Task brief —
Up through the line that contains "v18 v19 e20", retype the entries exactly, beginning at the very first line.

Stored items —
++++++

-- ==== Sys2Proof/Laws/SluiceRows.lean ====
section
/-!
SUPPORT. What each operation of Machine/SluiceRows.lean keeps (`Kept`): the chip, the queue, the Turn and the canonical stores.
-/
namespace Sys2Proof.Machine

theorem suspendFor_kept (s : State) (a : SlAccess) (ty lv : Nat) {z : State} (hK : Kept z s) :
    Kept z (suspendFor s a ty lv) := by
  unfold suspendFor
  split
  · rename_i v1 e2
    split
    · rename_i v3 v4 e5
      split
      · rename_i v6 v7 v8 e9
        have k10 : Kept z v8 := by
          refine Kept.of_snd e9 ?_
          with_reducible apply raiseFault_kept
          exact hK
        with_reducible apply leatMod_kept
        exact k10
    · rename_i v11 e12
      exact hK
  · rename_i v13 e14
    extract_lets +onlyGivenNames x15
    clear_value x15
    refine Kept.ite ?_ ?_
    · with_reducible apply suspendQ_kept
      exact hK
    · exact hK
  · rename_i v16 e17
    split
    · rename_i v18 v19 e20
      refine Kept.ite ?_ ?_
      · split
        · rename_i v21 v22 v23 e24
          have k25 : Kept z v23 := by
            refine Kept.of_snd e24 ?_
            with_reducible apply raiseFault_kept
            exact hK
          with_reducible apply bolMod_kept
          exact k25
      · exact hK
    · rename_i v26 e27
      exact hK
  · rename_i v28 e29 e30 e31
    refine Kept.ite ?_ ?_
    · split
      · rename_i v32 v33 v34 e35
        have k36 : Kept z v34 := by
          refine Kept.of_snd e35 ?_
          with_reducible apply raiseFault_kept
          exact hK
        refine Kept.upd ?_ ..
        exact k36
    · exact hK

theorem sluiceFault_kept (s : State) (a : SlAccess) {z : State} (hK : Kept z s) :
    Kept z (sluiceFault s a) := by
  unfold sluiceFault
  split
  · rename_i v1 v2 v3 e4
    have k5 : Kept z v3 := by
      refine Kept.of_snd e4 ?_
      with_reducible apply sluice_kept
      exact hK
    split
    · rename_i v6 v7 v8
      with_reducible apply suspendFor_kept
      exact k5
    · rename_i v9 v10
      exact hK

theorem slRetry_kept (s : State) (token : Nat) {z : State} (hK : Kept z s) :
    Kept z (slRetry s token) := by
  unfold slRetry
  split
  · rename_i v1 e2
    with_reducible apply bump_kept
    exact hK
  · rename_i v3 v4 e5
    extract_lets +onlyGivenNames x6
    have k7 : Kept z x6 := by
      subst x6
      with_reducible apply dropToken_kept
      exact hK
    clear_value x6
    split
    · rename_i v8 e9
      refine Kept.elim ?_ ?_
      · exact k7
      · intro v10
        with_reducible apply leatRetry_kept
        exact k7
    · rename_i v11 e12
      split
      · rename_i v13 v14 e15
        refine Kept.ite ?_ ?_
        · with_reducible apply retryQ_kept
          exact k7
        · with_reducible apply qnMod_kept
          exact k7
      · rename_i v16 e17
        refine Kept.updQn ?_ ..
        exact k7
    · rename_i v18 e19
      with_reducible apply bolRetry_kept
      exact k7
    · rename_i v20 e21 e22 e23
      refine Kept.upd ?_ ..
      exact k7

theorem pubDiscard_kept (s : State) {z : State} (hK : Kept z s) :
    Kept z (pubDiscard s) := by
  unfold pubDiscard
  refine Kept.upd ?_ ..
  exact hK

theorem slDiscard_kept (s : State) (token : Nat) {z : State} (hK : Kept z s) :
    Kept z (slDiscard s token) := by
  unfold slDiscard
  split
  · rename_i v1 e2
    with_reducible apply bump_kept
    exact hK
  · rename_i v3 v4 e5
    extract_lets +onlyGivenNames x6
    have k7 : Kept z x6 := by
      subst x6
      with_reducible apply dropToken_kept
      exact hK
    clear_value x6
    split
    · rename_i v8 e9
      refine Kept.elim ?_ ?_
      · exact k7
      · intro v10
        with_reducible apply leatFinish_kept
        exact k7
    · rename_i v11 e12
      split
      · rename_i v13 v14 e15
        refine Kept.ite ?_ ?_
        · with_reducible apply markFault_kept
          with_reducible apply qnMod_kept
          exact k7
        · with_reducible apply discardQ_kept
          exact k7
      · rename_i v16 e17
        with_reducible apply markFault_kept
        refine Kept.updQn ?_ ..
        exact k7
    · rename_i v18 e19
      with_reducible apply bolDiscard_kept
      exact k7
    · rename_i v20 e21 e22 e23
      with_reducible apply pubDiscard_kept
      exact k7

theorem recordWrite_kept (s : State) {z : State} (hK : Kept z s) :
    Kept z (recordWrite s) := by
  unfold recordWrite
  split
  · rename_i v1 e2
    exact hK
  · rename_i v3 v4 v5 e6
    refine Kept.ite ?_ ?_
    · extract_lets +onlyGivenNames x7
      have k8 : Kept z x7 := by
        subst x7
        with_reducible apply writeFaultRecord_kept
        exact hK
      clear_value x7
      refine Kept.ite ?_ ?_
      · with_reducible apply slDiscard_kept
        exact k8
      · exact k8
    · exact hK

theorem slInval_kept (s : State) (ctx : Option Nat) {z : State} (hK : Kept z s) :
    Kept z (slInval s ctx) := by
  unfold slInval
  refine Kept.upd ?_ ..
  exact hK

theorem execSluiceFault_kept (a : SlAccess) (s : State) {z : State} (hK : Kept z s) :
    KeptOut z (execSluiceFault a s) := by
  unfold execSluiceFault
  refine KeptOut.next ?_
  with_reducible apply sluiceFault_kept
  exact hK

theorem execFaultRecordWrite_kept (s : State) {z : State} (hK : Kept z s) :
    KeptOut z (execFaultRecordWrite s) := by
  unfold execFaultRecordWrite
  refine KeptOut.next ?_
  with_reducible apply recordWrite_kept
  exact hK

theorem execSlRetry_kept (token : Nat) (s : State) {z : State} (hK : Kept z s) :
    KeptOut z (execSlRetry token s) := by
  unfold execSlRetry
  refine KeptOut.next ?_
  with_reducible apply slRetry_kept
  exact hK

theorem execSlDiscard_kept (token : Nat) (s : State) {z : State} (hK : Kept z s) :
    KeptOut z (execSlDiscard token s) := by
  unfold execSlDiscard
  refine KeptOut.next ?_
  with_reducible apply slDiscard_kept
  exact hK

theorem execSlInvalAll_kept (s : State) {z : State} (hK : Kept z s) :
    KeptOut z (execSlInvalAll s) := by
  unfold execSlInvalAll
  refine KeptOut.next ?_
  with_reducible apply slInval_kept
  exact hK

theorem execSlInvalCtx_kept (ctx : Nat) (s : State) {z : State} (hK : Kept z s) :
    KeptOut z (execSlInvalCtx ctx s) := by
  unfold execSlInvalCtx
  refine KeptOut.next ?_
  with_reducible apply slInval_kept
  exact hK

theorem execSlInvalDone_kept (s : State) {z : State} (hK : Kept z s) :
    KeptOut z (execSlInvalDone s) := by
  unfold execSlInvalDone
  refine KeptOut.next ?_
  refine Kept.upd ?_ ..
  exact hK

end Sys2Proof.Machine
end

++++++

Response for this exercise —
-- ==== Sys2Proof/Laws/SluiceRows.lean ====
section
/-!
SUPPORT. What each operation of Machine/SluiceRows.lean keeps (`Kept`): the chip, the queue, the Turn and the canonical stores.
-/
namespace Sys2Proof.Machine

theorem suspendFor_kept (s : State) (a : SlAccess) (ty lv : Nat) {z : State} (hK : Kept z s) :
    Kept z (suspendFor s a ty lv) := by
  unfold suspendFor
  split
  · rename_i v1 e2
    split
    · rename_i v3 v4 e5
      split
      · rename_i v6 v7 v8 e9
        have k10 : Kept z v8 := by
          refine Kept.of_snd e9 ?_
          with_reducible apply raiseFault_kept
          exact hK
        with_reducible apply leatMod_kept
        exact k10
    · rename_i v11 e12
      exact hK
  · rename_i v13 e14
    extract_lets +onlyGivenNames x15
    clear_value x15
    refine Kept.ite ?_ ?_
    · with_reducible apply suspendQ_kept
      exact hK
    · exact hK
  · rename_i v16 e17
    split
    · rename_i v18 v19 e20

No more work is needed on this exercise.